Kernel development environment
Install tools and libraries
# Build essentials and libraries
sudo apt install bison build-essential ccache ctags fakeroot flex \
kernel-package libelf-dev libncurses5-dev libssl-dev
# Development tools
sudo apt install git gdb
# QEMU emulator
sudo apt install qemu qemu-system
Clone the kernel source code
cd repository/
git clone git://git.kernel.org/pub/scm/linux/kernel/git/next/linux-next.git
Configure the kernel build options
Use the default configuration for x86_64
architecture.
cd linux-next/
make ARCH=x86_64 x86_64_defconfig
Check that the kernel configuration is saved in .config
.
Then use the text based UI to configure the kernel manually, adding GDB debugger options.
make ARCH=x86_64 menuconfig
- Navigate to the Kernel hacking section and hit
Enter
.
- Choose Compile-time checks and compiler options.
- Select Compile the kernel with debug info and Provide GDB scripts for kernel debugging.
Save the configuration to .config
and exit the TUI.
Compile the kernel
make -j8
The compressed kernel image is saved in arch/x86/boot/bzImage
, vmlinux
in the source root folder is an uncompressed version.
Build a root file system
We need to build a root file system to boot the kernel.
Buildroot
is a 'simple, efficient and easy-to-use tool to generate embedded Linux systems through cross-compilation'.
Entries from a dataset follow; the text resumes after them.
/-- The remainder is the whole register: zeros in the field's place, then its ten bits (R191). -/
theorem zero_append_remainder (w : BitVec 15) :
    0#5 ++ (bchReduce w).setWidth 10 = bchReduce w := by
  refine BitVec.eq_of_getLsbD_eq fun j hj => ?_
  rw [BitVec.getLsbD_append, BitVec.getLsbD_setWidth]
  by_cases h : j < 10
  · simp [h]
  · rw [clearFrom_bchReduce w j (Nat.not_lt.1 h) hj]
    simp [h]

/-! ### The format word -/

/-- The word before the fixed mask: the field on top of the remainder of its division (R191). -/
def bchCodeword (f : BitVec 5) : BitVec 15 := f ++ (bchReduce (f ++ 0#10)).setWidth 10

theorem bch15_eq (f : BitVec 5) : bch15 f = bchCodeword f ^^^ 0x5412#15 := rfl

theorem bch15_xor_mask (f : BitVec 5) : bch15 f ^^^ 0x5412#15 = bchCodeword f := by
  rw [bch15_eq, BitVec.xor_assoc, BitVec.xor_self, BitVec.xor_zero]

/-- The field stands on top (R191). -/
theorem bchCodeword_shift (f : BitVec 5) : bchCodeword f >>> 10 = BitVec.ofNat 15 f.toNat := by
  rw [bchCodeword, BitVec.ofNat_toNat]
  refine BitVec.eq_of_getLsbD_eq fun j hj => ?_
  rw [BitVec.getLsbD_ushiftRight, BitVec.getLsbD_append, if_neg (by omega), Nat.add_sub_cancel_left,
    BitVec.getLsbD_setWidth]
  simp [hj]

/-- The remainder completes the field to a multiple of the generator (R199). -/
theorem exists_bchCodeword_eq (f : BitVec 5) : ∃ q, bchCodeword f = bchMultiple q := by
  obtain ⟨q, hq⟩ := exists_bchReduce_eq (f ++ 0#10)
  refine ⟨q, ?_⟩
  calc bchCodeword f
      = (f ++ 0#10) ^^^ (0#5 ++ (bchReduce (f ++ 0#10)).setWidth 10) := by
        rw [BitVec.xor_append, BitVec.xor_zero, BitVec.zero_xor, bchCodeword]
    _ = (f ++ 0#10) ^^^ ((f ++ 0#10) ^^^ bchMultiple q) := by rw [zero_append_remainder, hq]
    _ = bchMultiple q := by rw [← BitVec.xor_assoc, BitVec.xor_self, BitVec.zero_xor]

/-- Dividing the fixed mask leaves 0x255 (R199). -/
theorem formatMask_eq : 0x5412#15 = bchMultiple 0x11#5 ^^^ 0x255#15 := by decide

/-- Settles O51: BCHENC checks its operand alone; the divider completes the field to a multiple of
the generator, and the fixed mask adds its own remainder. -/
theorem bchencReturnsWord : Obligations.BchencReturnsWord := by
  refine ⟨codedA_of_rowOf rfl, fun f s => ⟨fun hf => exec_fails_arg id hf, fun hf =>
    ⟨bch15 (f.setWidth 5), exec_succeeds ⟨id, Nat.not_lt.2 hf, id⟩, ?_, ?_, ?_⟩⟩⟩
  · rw [bch15_xor_mask, bchCodeword_shift, BitVec.toNat_setWidth, Nat.mod_eq_of_lt (by omega)]
  · rw [bch15_xor_mask]
    exact exists_bchCodeword_eq _
  · obtain ⟨q, hq⟩ := exists_bchCodeword_eq (f.setWidth 5)
    exact ⟨q ^^^ 0x11#5, by
      rw [bch15_eq, hq, formatMask_eq, bchMultiple_xor, BitVec.xor_assoc]⟩

end Sys2Proof.Machine
end

section
/-!
SUPPORT. The FMTWR command (spec/46_format.md R192, R194 to R196): both strips hold a cell at the
same index, so the two writes of the word agree.
-/

namespace Sys2Proof.Machine

open Sys2Proof.Claims

/-- The four words FMTWR can produce (R192). -/
theorem bch15_formatField (e : BitVec 2) : bch15 (formatField e) = formatWord e := by
  revert e
  decide

/-- The cells of both strips with their indexes, in the order FMTWR writes them (R194). -/
def stripCells (size : Nat) : List ((Nat × Nat) × Nat) :=
  (stripH size).zipIdx ++ (stripV size).zipIdx

theorem mem_stripCells {size : Nat} {p : Nat × Nat} {k : Nat} :
    (p, k) ∈ stripCells size ↔ (stripH size)[k]? = some p ∨ (stripV size)[k]? = some p := by
  simp only [stripCells, List.mem_append, List.mem_zipIdx_iff_getElem?]

/-- One write of FMTWR: bit `14 - k` of the word into the cell at index `k` (R194). -/
def writeBit (w : BitVec 15) (g : Grid) (x : (Nat × Nat) × Nat) : Grid :=
  writeGrid g x.1.1 x.1.2 (w.getLsbD (14 - x.2))

theorem withStrips_eq (e : BitVec 2) (size : Nat) (g : Grid) :
    withStrips e size g = (stripCells size).foldl (writeBit (formatWord e)) g := by
  rw [stripCells, List.foldl_append, withStrips, bch15_formatField]
  rfl

theorem readGrid_writeBit (w : BitVec 15) (g : Grid) {x : (Nat × Nat) × Nat} {p : Nat × Nat}
    (hx : x.1.2 < 256) (hp : p.2 < 256) : readGrid (writeBit w g x) p.1 p.2 =
      if p = x.1 then some (w.getLsbD (14 - x.2)) else readGrid g p.1 p.2 := by
  rw [writeBit, readGrid_writeGrid _ _ hx hp]
  exact ite_congr (propext Prod.ext_iff.symm) (fun _ => rfl) fun _ => rfl

/-- The index of a cell in the strips that hold it (R195, R196). -/
def stripIndex (size : Nat) (p : Nat × Nat) : Nat :=
  if p.1 = 8 then
    if p.2 ≤ 5 then p.2 else if p.2 ≤ 8 then p.2 - 1 else p.2 + 16 - size
  else if p.1 ≤ 5 then 14 - p.1 else if p.1 = 7 then 8 else size - 1 - p.1

theorem stripIndex_of_mem {size : Nat} (h17 : 17 ≤ size) :
    ∀ x ∈ stripCells size, stripIndex size x.1 = x.2 := by
  obtain ⟨n, rfl⟩ := Nat.exists_eq_add_of_le' h17
  simp [stripCells, stripH, stripV, stripIndex]

theorem stripCells_lt {size n : Nat} (hn : 9 ≤ n) (hsize : size ≤ n) {x : (Nat × Nat) × Nat}
    (hx : x ∈ stripCells size) : x.1.1 < n ∧ x.1.2 < n := by
  obtain ⟨p, k⟩ := x
  rcases mem_stripCells.1 hx with h | h
  · exact stripH_lt hn hsize (List.mem_of_getElem? h)
  · exact stripV_lt hn hsize (List.mem_of_getElem? h)

/-- The cell at index `k` of a strip holds bit `14 - k` of the format word (R194). -/
theorem readGrid_withStrips (e : BitVec 2) {size : Nat} (h17 : 17 ≤ size) (h256 : size ≤ 256)
    (g : Grid) {p : Nat × Nat} {k : Nat} (hp : (p, k) ∈ stripCells size) :
    readGrid (withStrips e size g) p.1 p.2 = some ((formatWord e).getLsbD (14 - k)) := by
  have hcol {x : (Nat × Nat) × Nat} (hx : x ∈ stripCells size) : x.1.2 < 256 :=
    (stripCells_lt (by omega) h256 hx).2
  have hindex {x : (Nat × Nat) × Nat} (hx : x ∈ stripCells size) (h : p = x.1) : x.2 = k := by
    rw [← stripIndex_of_mem h17 x hx, ← h, stripIndex_of_mem h17 _ hp]
  rw [withStrips_eq]
  refine (foldl_observe (obs := fun g => readGrid g p.1 p.2) (hit := fun x => p = x.1)
    (iff_true_intro ⟨(p, k), hp, rfl⟩) (fun g x hx => ?_) g).trans (if_pos trivial)
  rw [readGrid_writeBit _ _ (hcol hx) (hcol hp)]
  exact ite_congr rfl (fun h => by rw [hindex hx h]) fun _ => rfl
git clone git://git.buildroot.net/buildroot
cd buildroot
make menuconfig
Choose the x86_64
architecture.
And ext2/3/4
file system.
Build the file system.
make -j8
The file system image is saved in output/images/rootfs.ext2
.
Start the kernel with the root file system in QEMU
qemu-system-x86_64 -kernel arch/x86/boot/bzImage -boot c -m 2049M \
-hda ../buildroot/output/images/rootfs.ext2 \
-append "root=/dev/sda rw console=ttyS0,115200 acpi=off nokaslr" \
-serial stdio -display none
The system will boot with the kernel in the bzImage
file and the root filesystem rootfs.ext2
.
Use the -s
option to allow gdb to connect to the QEMU instance (through TCP port 1234).
Use the -S
option to stop the execution until you continue
from the gdb.
This allows you to debug the kernel initialization process from start_kernel()
.
Optionally, you can enable KVM with QEMU to improve the performance (--enable-kvm
).
Example: kernel debugging
Start the kernel with QEMU:
qemu-system-x86_64 -s -kernel arch/x86/boot/bzImage -boot c -m 2049M \
-hda ../buildroot/output/images/rootfs.ext2 \
-append "root=/dev/sda rw console=ttyS0,115200 acpi=off nokaslr" \
-serial stdio -display none
Configure your GDB to allow the startup script to run.
For simplicity, I just add the below command to my ~/.gdbinit
file.
set auto-load safe-path /
Them from another shell instance, run the gdb
command:
gdb ./vmlinux
(gdb) target remote :1234
Then you can use GDB (Tutorial 1, Tutorial 2, Tutorial 3, TUI) to set break points and debug the kernel.
Example: debug kernel with VS Code
Install the C/C++
for Visual Studio Code extension on VS Code.
If you are debugging from a remote VS Code, install the Remote - SSH
extension on VS Code.
For example I can use Remote - SSH
on my Mac to open the source code directory on my Ubuntu host,
and debug a qemu instance on the Ubuntu host.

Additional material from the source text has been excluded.